Why students should get the H1N1 vaccine

Set aside your invincibility complex and protect those around you

Yesterday, I started thinking about the H1N1 vaccine.  The “swine flu” is something I’d only been sort of considering and only in the abstract.  It would cross my consciousness now and then when I read a news report or saw a mass-mail email from Dalhousie in my Inbox.  The news would filter in one ear and out the other.  It felt far away, inconsequential.  All of that ended this week when I found out that the swine flu has landed at my school.

Since we’re small, we often end up feeling separated from the outside world.  As I learned today in a class from another student, H1N1 showed up at Dal residence in September.  “It’s not a new thing,” she told me, in that patient tone I get a lot from Dal students.

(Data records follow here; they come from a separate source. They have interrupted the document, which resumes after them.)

-- ==== Sys2Proof/Machine/State.lean ====
section
/-! DEFINITION. The state of the AL716 as plain data: every register, store, queue, counter, mode and pin that the
spec names, and the queue of commands that wait. Parameters stand in one sparse store, `params`, keyed by their
32-bit ID; what cannot be one value of a parameter has a field of its own. -/
namespace Sys2Proof.Machine

/-- Why a step can stop with a fault. No command of this device stops the machine, so nothing raises it. -/
inductive Fault where
  /-- Raised by nothing: kept so that the type has a value. Safe. -/
  | none
deriving DecidableEq, Repr

/-- Why a command can be refused by the model. -/
inductive Refusal where
  /-- The command has no meaning in the model yet; raised by the arm of `exec` that names it. Safe. -/
  | notModelled (mnemonic : String)
deriving DecidableEq, Repr

/-- The body of a reply: bytes where the spec lays them out, named values where it names what the reply carries and
gives no layout (log entry 8). -/
inductive Body where
  | bytes (b : List Byte)
  | fields (f : List (String × Nat))
deriving DecidableEq, Repr

/-- A reply packet (R80, Reply header), and the command whose retained result it delivers (R106). -/
structure Reply where
  opcode : Nat
  tag : Nat
  final : Bool
  again : Bool          -- REPEAT
  unsolicited : Bool
  status : Nat
  progress : Nat
  detail : Nat
  body : Body
  carries : Option Nat
deriving DecidableEq, Repr

/-- An entry of the trouble log (R410). -/
structure LogEntry where
  t : Nat
  seq : Nat
  code : Nat
  record : Bool         -- KIND
  svc : Nat
  unit : Nat
  sev : Nat
  handle : Bool
  counters : Bool
  redacted : Bool
  preReset : Bool
  ring : Bool
  args : List Byte
deriving DecidableEq, Repr

/-- What a sequenced Fresy frame of the AL716 carries. -/
inductive Payload where
  | replies (rs : List Reply)
  | events (es : List LogEntry)
  | close
deriving DecidableEq, Repr

/-- A sequenced frame that waits for its acknowledgement (R65): its number, contents, the blocks charged, the port of
its latest transmission, how often it was sent, when it was first sent and when its timer expires. -/
structure SentFrame where
  seq : Nat
  payload : Payload
  blocks : Nat
  port : Nat
  tries : Nat
  first : Nat
  due : Nat
  nextWait : Nat                   -- wait after the next transmission
  last : Nat                       -- when it was last sent
deriving DecidableEq, Repr

/-- A frame received out of order (R63). -/
structure HeldFrame where
  seq : Nat
  ftype : Nat
  payload : List Byte
  blocks : Nat
deriving DecidableEq, Repr

/-- An entry of a session's stage (R97). -/
structure StageEntry where
  id : Nat
  value : Nat
deriving DecidableEq, Repr

/-- A key epoch of one direction of a session (R56, R139): its AES-256 key, its direction salt, and the traffic secret of the
epoch that follows. -/
structure Epoch where
  key : List Byte
  salt : List Byte
  next : List Byte
deriving DecidableEq, Repr

/-- The failure of a strip that DECODE_STATUS lists to its opener (08_raster_and_decode.md). -/
structure StripFailure where
  handle : Nat
  strip : Nat                      -- 64h + k
  reason : Nat
  zreach : Nat
  rreach : Nat
deriving DecidableEq, Repr

/-- An open session of Fresy (R56-R76, R499). Times are counts of the time island unless said otherwise. -/
structure Session where
  num : Nat
  role : Nat
  subject : Nat                    -- SHELL[s].CERT_KEY
  root : Nat                       -- SHA-384 of the chain's root
  commissioning : Bool             -- opened under R136 and slot 0 not yet burnt
  hostPorts : Nat                  -- PORTS of the peer's latest accepted frame
  macs : List (Nat × Nat)          -- port and source address of its latest accepted frame
  opened : Nat                     -- ring time of ACCEPT
  lastCmd : Nat                    -- ring time of the latest command packet
  lastCmdAt : Nat                  -- the same instant as a count of the time island
  commands : Nat
  txSeq : Nat                      -- SEQ of the next sequenced frame
  rxNext : Nat                     -- next SEQ expected
  lastAck : Nat                    -- latest ACK of the host
  held : List HeldFrame
  unacked : List SentFrame
  txq : List Payload               -- waits for credit or window
  creditLimit : Nat                -- the host's CREDIT, in blocks since the session opened
  blocksSent : Nat
  grant : Nat                      -- the CREDIT given to the host
  blocksTaken : Nat                -- blocks of frames that the packet layer took
  blocksHeld : Nat                 -- blocks of frames received and still held
  txc : Nat
  rxTxc : Nat
  tx : Epoch                       -- AL716 to host
  rx : Epoch                       -- host to AL716
  rxOld : Option Epoch             -- the receive epoch before, within its 64 ms
  epochTx : Bool
  epochRx : Bool
  txNew : Bool                     -- the transmit epoch has started and no frame of it has left
  rxWindow : Option Nat            -- end of the 64 ms in which both receive epochs pass
  txWindow : Option Nat            -- end of the 64 ms of the latest transmit epoch
  rekeyHeld : Bool                 -- R140
  rekeys : Nat
  portTx : List Nat                -- time of the latest frame sent on each port
  ackDue : Bool                    -- a received frame is not yet acknowledged
  setPorts : Nat                   -- the set of R72 as last evaluated
  downSince : Option Nat           -- every port of the set down since
  subMask : Nat                    -- OWN[s].SUBSCRIBED
  subRing : Bool
  evq : List LogEntry
  dropped : Nat                    -- entries dropped in the present run of R416
  stage : List StageEntry
  capture : List Byte              -- latest capture held (R493)
  capturePod : Option Nat          -- the reserved pod that holds it
  failures : List StripFailure
deriving DecidableEq, Repr

/-- A handshake in progress (R59). -/
structure Handshake where
  port : Nat
  src : Nat
  id : Nat
  role : Nat
  hostPorts : Nat
  chain : Chain
  at_ : Nat                        -- when CHALLENGE left
  hello : List Byte                -- HELLO payload
  challenge : List Byte            -- CHALLENGE payload
  eph : Nat                        -- the AL716's ephemeral private key
deriving DecidableEq, Repr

I guess it’s not.  We have been hearing about this full-blown pandemic since June when the WHO declared it.  We’ve become experts at sneezing into arms and pumping the Purell as we traipse down the hall.  And this month, we’ve started hearing about the hows and wheres and whens of the promised vaccine.

I never get the flu shot.  Instead of getting the flu shot, I make fun of my friends who do get the yearly vaccine by telling them “Congratulations!  You won’t get the flu last year”.  Especially for young, healthy people like me, I have real questions about the efficacy of the usual flu vaccines.  I think that this led to my blase attitude over the new H1N1 vaccine.

I’m not the only one lacking much motivation.  Macleans.ca tells me that as the first wave has died down, so too has vaccine excitement:

A recent poll shows that, as of the first week of October, only one in three Canadians plan on getting the H1N1 vaccine, according to Harris/Decima. That’s down from 45 per cent in late August.

The picture the WHO painted for us seems sketchy now.  A lot of people have been getting H1N1… and then recovering.  People we even know.  And now as cold and flu season sets in, we get… the normal cold.  Where is this pandemic of appocalyptic proportions I was worried about?  I don’t see it.  So I stopped worrying.

When my degree of separation to H1N1 went from triple digits to single overnight, I woke up.   There is more at stake then my health, or worse, my midterms.   If I woke up tomorrow and realized that this head cold is actually H1N1, even if I immediately went into quarantine, I would have exposed a lot of people to my illness already:  all of the people in all of my classes; all of the people I rode on the bus with; the little girl I met on the quad; the little old ladies at the church.  My illness affects more people than just me.

Another point, an important one for university students, is that I live in residence, as do many university students.  We live in close quarters where we share rooms, cafeterias, and bathrooms.  As my mother has reminded me often, I am very at risk.  And I am not invincible.  Here is what someone who knows more than I do has to say in a Globe and Mail article:

“What the public needs to understand is that people who are getting critically ill with H1N1 look just like you and me – they’re essentially healthy people,” Anand Kumar of the Canadian Critical Care Trials Group, said in an interview.

This is not the flu that only the very young and the elderly need to worry about.  Check the news; this is incapacitating, and even killing, teenagers.   Andre Picard put it well in the Globe and Mail:

While H1N1 flu is unpleasant, only a fraction of the infected will get so sick that they require hospitalization, and fewer still will die. But because the denominator is so large, a lot of severely ill people will be in intensive care in the coming weeks, and the deaths will be counted in the hundreds, perhaps thousands.

This flu is not the usual flu, and I will not treat it like it is.  I will be getting the vaccine; and you should too.